C´est vers 21 heures 30 - 22 heures 30 que partait de Vadheim le bateau pour Bergen. Il parcourait encore le Sognefjord comme alors les bateaux de lait et le bateau-bibliothèque "Epos" , qui lui, est toujours en activité. J´ignore totalement le nombre de passagers que ce bateau régulier pouvait prendre par nuit. La literie était impécable, mais les cabines étaient exiguës et le coin des sanitaires d´un autre âge. L´ odeur qui y régnait, par ailleurs, était indescriptible : un mélange âcre d´huile, de mazout, de sel marin et de bière qui vous prenait à la gorge dès que vous poussiez la porte. Elle vous donnait aussitôt l´envie de sortir. Mais l´odeur de la salle commune où l´on pouvait se faire servir quelques boissons chaudes et froides, et diverses viandes hachées surmontées d´oignons frits graisseux ( = karbonade ) ou d´un oeuf-à-cheval, n´était guère mieux, car il  s´y mêlait une odeur de saucisses, de cigarettes, de tabac gris et de cendres froides. Vous pouviez aussi vous faire servir, comme partout ailleurs, des longues saucisses genre "Strasbourg" dans une "galette de pommes de terre" ( = lompe ) ou un petit pain spécialement concu pour ce type de saucisses ( = pølsebrød ). Votre faim n´était que médiocrement apaisée ; et vous aviez pour la nuit des renvois incessants. Il fallait pourtant bien regagner votre cabine. L´odeur de tabac gris et de cendre de cigarettes froides roulées, au moins, ne se faisait pas sentir : il était en effet interdit de fumer dans les cabines.

Tant que le trajet se faisait entre les rives étroites du fjord, le bateau était stable. En revanche, dès que vous gagniez la haute mer entre des îles habitées ou battues par les vents et les flots, les vagues faisaient tanguer le bateau.
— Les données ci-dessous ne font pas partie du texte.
/-- The row of an event. -/
def Event.instr : Event → Instr
  | .trapEntry _ => .trapEntry
  | .handlerShareExpire _ => .handlerShareExpire
  | .laneBlockEnd _ => .laneBlockEnd
  | .laneResultWrite _ _ => .laneResultWrite
  | .fragmentReload _ _ => .fragmentReload
  | .jointOperationComplete _ => .jointOperationComplete
  | .mjLatchTimeout _ => .mjLatchTimeout
  | .rendezvousTimeout _ _ => .rendezvousTimeout
  | .launchRecordHead _ => .launchRecordHead
  | .clusterPlace _ _ => .clusterPlace
  | .runListAdmit _ => .runListAdmit
  | .preemption _ _ _ => .preemption
  | .idleTeamEvict _ => .idleTeamEvict
  | .completionMessage _ => .completionMessage
  | .timeSliceSwitch _ _ => .timeSliceSwitch
  | .copyStart _ => .copyStart
  | .chunkComplete _ _ => .chunkComplete
  | .chunkWord _ _ _ => .chunkComplete
  | .copyStop _ _ => .copyStop
  | .timerFire _ => .timerFire
  | .watchMatch _ => .watchMatch
  | .watchPoll _ => .watchPoll
  | .nameRehome _ => .nameRehome
  | .censusBroadcastArrive _ _ _ => .censusBroadcastArrive
  | .censusComplete _ => .censusComplete
  | .tmoveCommit _ => .tmoveCommit
  | .tloadReadPoint _ => .tloadReadPoint
  | .tconvCheck _ => .tconvCheck
  | .tconvCommit _ => .tconvCommit
  | .tconvRetire _ => .tconvRetire
  | .wcbAgeingExpire _ _ _ => .wcbAgeingExpire
  | .wcbDrainRefused _ _ _ _ => .wcbDrainRefused
  | .tokenWindowRefill _ _ => .tokenWindowRefill
  | .accessCountAdd _ _ _ _ => .accessCountAdd
  | .invalidationComplete _ => .invalidationComplete
  | .frameScrubComplete _ _ => .frameScrubComplete
  | .lentFrameRelease _ _ => .lentFrameRelease
  | .bankDrainComplete _ _ _ => .bankDrainComplete
  | .flitReceive _ _ _ => .flitReceive
  | .portDown _ _ => .portDown
  | .requestTimeout _ _ => .requestTimeout
  | .holdResponse _ _ => .holdResponse
  | .hostSnoop _ _ _ => .hostSnoop
  | .hostCxlMemAccess _ _ _ _ _ => .hostCxlMemAccess
  | .hostPortWrite _ _ _ _ => .hostPortWrite
  | .hostLaunchWrite _ _ _ _ => .hostLaunchWrite
  | .hostPortRead _ _ _ _ => .hostPortRead
  | .spdmRequest _ _ => .spdmRequest
  | .contextCreate _ _ => .contextCreate
  | .kernelLoad _ _ _ _ _ => .kernelLoad
  | .kernelUnload _ _ => .kernelUnload
  | .contextEnable _ _ => .contextEnable
  | .contextPark _ => .contextPark
  | .contextResume _ => .contextResume
  | .contextTerminate _ => .contextTerminate
  | .contextRelease _ => .contextRelease
  | .invalidateStage1 _ _ _ _ _ _ => .invalidateStage1
  | .invalidateStage2 _ _ _ _ _ => .invalidateStage2
  | .pageReady _ _ => .pageReady
  | .pageRefused _ _ => .pageRefused
  | .freeFrames _ _ _ _ => .freeFrames
  | .hoopBankControl _ _ _ _ _ => .hoopBankControl
  | .setAgeingTimer _ _ _ => .setAgeingTimer
  | .tokenAllocation _ _ _ _ => .tokenAllocation
  | .contextBucket _ _ _ => .contextBucket
  | .launchPortCreate _ _ _ => .launchPortCreate
  | .portWindowPlace _ _ _ _ => .portWindowPlace
  | .msixBind _ _ _ _ => .msixBind
  | .windowUnmap _ _ => .windowUnmap
  | .setTimeSlice _ _ _ => .setTimeSlice
  | .setMigrationThreshold _ _ _ => .setMigrationThreshold
  | .holdReport _ => .holdReport
  | .hdmRange _ _ _ _ _ => .hdmRange
  | .assignFrames _ _ _ _ => .assignFrames
  | .domainAssign _ _ _ => .domainAssign
  | .portMapWrite _ _ _ _ => .portMapWrite
  | .partitionChange _ _ _ => .partitionChange
  | .functionTeardown _ _ => .functionTeardown
  | .teardownDrainExpire _ _ => .teardownDrainExpire
  | .lentFrameReclaim _ _ => .lentFrameReclaim
  | .portRetrainRequest _ _ => .portRetrainRequest
  | .setPowerCap _ _ => .setPowerCap
  | .powerCapEvaluate _ _ => .powerCapEvaluate
  | .powerGood _ => .powerGood
  | .startStageB _ _ _ _ _ _ => .startStageB
  | .dieJoin _ _ => .dieJoin
  | .fullRetrainComplete _ _ => .fullRetrainComplete
  | .parkRequest _ => .parkRequest
  | .resumeRequest _ => .resumeRequest
  | .iodUncorrectableError _ => .iodUncorrectableError
  | .uncorrectedError _ _ _ => .uncorrectedError
  | .restart _ => .restart
  | .patrolScrub _ _ => .patrolScrub
  | .hbmRecalibration _ _ => .hbmRecalibration
  | .telemetrySample _ => .telemetrySample
  | .telemetryRead _ _ => .telemetryRead
  | .wearCounterRead _ => .wearCounterRead
  | .hoursWrite _ => .hoursWrite
  | .thermalCycle _ => .thermalCycle
  | .powerLoss _ => .powerLoss
  | .orderlyPowerOff _ => .orderlyPowerOff
  | .rimLinkTrained _ _ => .rimLinkTrained
  | .correctedError _ _ _ => .correctedError
  | .windowedAccess _ _ _ _ _ _ => .windowedAccess
  | .windowInstruction _ _ _ _ => .windowInstruction
  | .serviceCoreImageRestart _ _ => .serviceCoreImageRestart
S´endormir prenait un temps infini, et jamais je n´ai pu dormir correctement lors des trois ou quatre voyages que j´ai effectués entre Vadheim et Bergen.

Le bateau accostait vers 6 heures 30 du matin. J´entrais alors dans un café qui venait juste d´ouvrir et attendais l´heure de mon premier cours de francais, qui commencait, soit à 8 heurs 15, soit à 9 heurs 15. A part les heures d´attente que j´ai dû effectuer 30 ans plus tard pour renouveler mon passaport comme étranger,  jamais de ma vie je n´ai éprouvé autant que ces matins-là la véracité de l´expression "avoir deux ou trois heures à perdre ...". Lire m´était difficile, je n´avais pas vraiment de copies à corriger, et le temps ne s´écoulait pas. C´est pourtant pendant ces quelques heures que j´ai lu avec plaisir quelques pages de Rabelais dans sa langue bien à lui. C´est même sur lui que j´ai un certain temps envisagé d´écrire mon mémoire de maîtrise.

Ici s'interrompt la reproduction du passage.